Rather than have ads specifically targeting certain patient groups, last year Ian Spatz, a healthcare industry advisor and former Merck executive, wrote a seductive New York Times op-ed, “Better Drug Ads, Fewer Side Effects.” In this piece, Spatz raised the reasonable sounding idea of “legislation that would allow drug companies to cooperate with one another, and with physician and patient organizations, to develop joint ad campaigns that are specific to certain diseases and conditions but not to any particular drug.” While this may be an improvement over the current plethora of erectile dysfunction drug ads, the proposal skirts an important issue. Spatz pitches this innocently, suggesting, “we’d get unbiased information about the medical conditions we care about, and encouragement to seek out the medicines and vaccines that can help us maintain and improve our health.”
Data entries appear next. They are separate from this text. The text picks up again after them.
-- ==== Sys2Proof/Laws/Angle.lean ====
section
/-! SUPPORT. ATAN2 and ASIN are within 1 ulp of the true angle, whatever the free values are
(44_estimator.md R193 items 1 and 4). -/

namespace Sys2Proof.Machine

/-! ### Magnitudes as fixed-point angles -/

theorem fFixAbs_withSign (neg : Bool) {mag : Nat} (h : mag < 2 ^ 63) :
    fFixAbs (fWithSign neg mag) = fFixAbs (fWithSign false mag) := by
  have h1 : ∀ n, fExp (fWithSign n mag) = mag / 2 ^ 52 ∧ fFrac (fWithSign n mag) = mag % 2 ^ 52 := by
    intro n
    have e := fMag_withSign n h
    have := fMag_eq (fWithSign n mag)
    have := fFrac_lt (fWithSign n mag)
    omega
  unfold fFixAbs fMant fQuantum
  rw [(h1 neg).1, (h1 neg).2, (h1 false).1, (h1 false).2]

/-- A magnitude as an angle is its value in finer units. -/
theorem fixOfMag_eq (mag : Nat) :
    fixOfMag mag = fFixAbs (fWithSign false mag) * 2 ^ (angleBits - 1074) := by
  have : (fQuantum (fWithSign false mag) + angleBits).toNat =
      (fQuantum (fWithSign false mag) + 1074).toNat + (angleBits - 1074) := by
    unfold fQuantum angleBits; split <;> omega
  unfold fixOfMag fFixAbs
  simp only [Nat.shiftLeft_eq]
  rw [this, Nat.pow_add, Nat.mul_assoc]

/-- A greater encoding is a greater number. -/
theorem fFixAbs_mono {a b : F64} (h : fMag a ≤ fMag b) : fFixAbs a ≤ fFixAbs b := by
  have ha := fMag_eq a
  have hb := fMag_eq b
  have la := fFrac_lt a
  have lb := fFrac_lt b
  rcases Nat.lt_or_ge (fExp a) (fExp b) with hlt | hge
  · exact (fFixAbs_le (j := fExp b) (by omega) (by omega)).trans
      (le_fFixAbs (by omega) (by omega))
  · have he : fExp a = fExp b := by omega
    have hf : fFrac a ≤ fFrac b := by omega
    by_cases h0 : fExp a = 0
    · rw [fFixAbs_of_exp_zero h0, fFixAbs_of_exp_zero (he ▸ h0)]; exact hf
    · rw [fFixAbs_of_exp_pos h0, fFixAbs_of_exp_pos (he ▸ h0), he]
      exact Nat.mul_le_mul_right _ (by omega)

/-- The magnitude nearest to a fixed-point angle is within half an ulp of it. -/
theorem near_error {t : Nat} (h : fPackMag t (-(angleBits : Int)) < 0x7FF0000000000000) :
    fixOfMag (fPackMag t (-(angleBits : Int))) ≤ t + ulpOf t ∧
      t ≤ fixOfMag (fPackMag t (-(angleBits : Int))) + ulpOf t := by
  by_cases h0 : t = 0
  · subst h0
    have : fixOfMag (fPackMag 0 (-(angleBits : Int))) = 0 := by
      rw [show fPackMag 0 (-(angleBits : Int)) = 0 from rfl]; decide
    omega
  have hfin : fIsFinite (fPack false t (-(angleBits : Int))) = true := by
    unfold fIsFinite; rw [fMag_fPack]; exact decide_eq_true h
  obtain ⟨n1, -, -, -⟩ := packMant_near h0 (stands_self t (-(angleBits : Int)))
  have hv := fFixAbs_fPack h0 hfin
  have hr : (packQuantum t (-(angleBits : Int)) + 1074).toNat + (angleBits - 1074) =
      max (Nat.log2 t - 52) (angleBits - 1074) := by
    unfold packQuantum angleBits; omega
  rw [fixOfMag_eq, show fWithSign false (fPackMag t (-(angleBits : Int))) =
    fPack false t (-(angleBits : Int)) from rfl, hv]
  unfold ulpOf
  rw [← hr]
  generalize packMant t (-(angleBits : Int)) = M at *
  generalize (packQuantum t (-(angleBits : Int)) + 1074).toNat = r at *
  have hX : (t : ℝ) * 2 ^ (-(angleBits : Int) + 1074) * 2 ^ (angleBits - 1074) = t := by
    rw [mul_assoc, ← zpow_natCast, ← zpow_add₀ (by norm_num),
      show -(angleBits : Int) + 1074 + ((angleBits - 1074 : Nat) : Int) = 0 by
        unfold angleBits; norm_num]
    simp
  generalize (t : ℝ) * 2 ^ (-(angleBits : Int) + 1074) = X at *
  obtain ⟨a1, a2⟩ := abs_le.1 n1
  have hq : (0 : ℝ) < 2 ^ r := by positivity
  have hp : (0 : ℝ) < 2 ^ (angleBits - 1074) := by positivity
  constructor
  · rw [← Nat.cast_le (α := ℝ)]
    push_cast
    rw [← hX, pow_add, ← add_mul]
    exact mul_le_mul_of_nonneg_right (by linarith) hp.le
  · rw [← Nat.cast_le (α := ℝ)]
    push_cast
    rw [← hX, pow_add, ← add_mul]
    exact mul_le_mul_of_nonneg_right (by linarith) hp.le

/-- Whatever the free value, the chosen magnitude is within 1 ulp and the model's slack. -/
theorem pickWithinUlp_error {t : Nat} {cap : F64} (pick : Nat) (hc : fMag cap < 0x7FF0000000000000)
    (ht : t < 2 ^ 1300) (hle : t ≤ fixOfMag (fMag cap) + (ulpOf t + angleError)) :
    pickWithinUlp t cap pick ≤ fMag cap ∧
      fixOfMag (pickWithinUlp t cap pick) ≤ t + (ulpOf t + angleError) ∧
      t ≤ fixOfMag (pickWithinUlp t cap pick) + (ulpOf t + angleError) := by
  have hnear : fPackMag t (-(angleBits : Int)) < 0x7FF0000000000000 := by
    by_cases h0 : t = 0
    · subst h0; decide
    · have := (Nat.log2_lt h0).2 ht
      have := fPackMag_le_of_log h0 (e := -(angleBits : Int)) (j := 2000) (by decide)
        (by unfold angleBits; omega)
      omega
  obtain ⟨e1, e2⟩ := near_error hnear
  have hmem : ∀ c ∈ withinUlp t cap, c ≤ fMag cap ∧ fixOfMag c ≤ t + (ulpOf t + angleError) ∧
      t ≤ fixOfMag c + (ulpOf t + angleError) := by
    intro c h
    unfold withinUlp at h
    have h2 := (List.mem_filter.1 h).2
    simp only [Bool.and_eq_true, decide_eq_true_eq] at h2
    exact ⟨h2.2, h2.1.2, h2.1.1⟩
  unfold pickWithinUlp
  simp only []
  rcases Nat.eq_zero_or_pos (withinUlp t cap).length with h0 | h0
  · have hcap : fMag cap < fPackMag t (-(angleBits : Int)) := by
      by_contra hge
      have hin : fPackMag t (-(angleBits : Int)) ∈ withinUlp t cap := by
        unfold withinUlp
        rw [List.mem_filter]
        refine ⟨by simp, ?_⟩
        simp only [Bool.and_eq_true, decide_eq_true_eq]
        omega
      rw [List.length_eq_zero_iff.1 h0] at hin
      cases hin
    rw [List.length_eq_zero_iff.1 h0]
    simp only [List.getD_nil]
    rw [Nat.min_eq_right hcap.le]
    have hmono : fixOfMag (fMag cap) ≤ fixOfMag (fPackMag t (-(angleBits : Int))) := by
      rw [fixOfMag_eq, fixOfMag_eq]
      refine Nat.mul_le_mul_right _ (fFixAbs_mono ?_)
      rw [fMag_withSign _ (by omega), fMag_withSign _ (by omega)]
      exact hcap.le
    omega
  · rw [List.getD_eq_getElem _ _ (Nat.mod_lt _ h0)]
    exact hmem _ (List.getElem_mem _)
Two problems are immediately evident. The first is that the emphasis remains on medicines. While I certainly value drug therapies, we would have a far healthier population if there were a more holistic approach and emphasis on nutrition, exercise, preventive care, and personal responsibility. Instead, patients are again encouraged to seek instant gratification for any minor complaint, rather than taking any—let alone difficult—steps to alter their behavior or be an active, responsible participant in their well-being.
Spatz’s pitch also makes me wary of the claim that this new model of patient education won’t just be a repeat of the same successful—for pharma—approach of direct-to-consumer (DTC) advertising. I’ll have more about that in an upcoming post. Until then, be wary of innocent sounding offers of drugs to relieve all of your discomforts.
Note: The latter part of this post is adapted from an earlier post of mine on “Politics, Science & Other Assorted Musings,” February, 2011.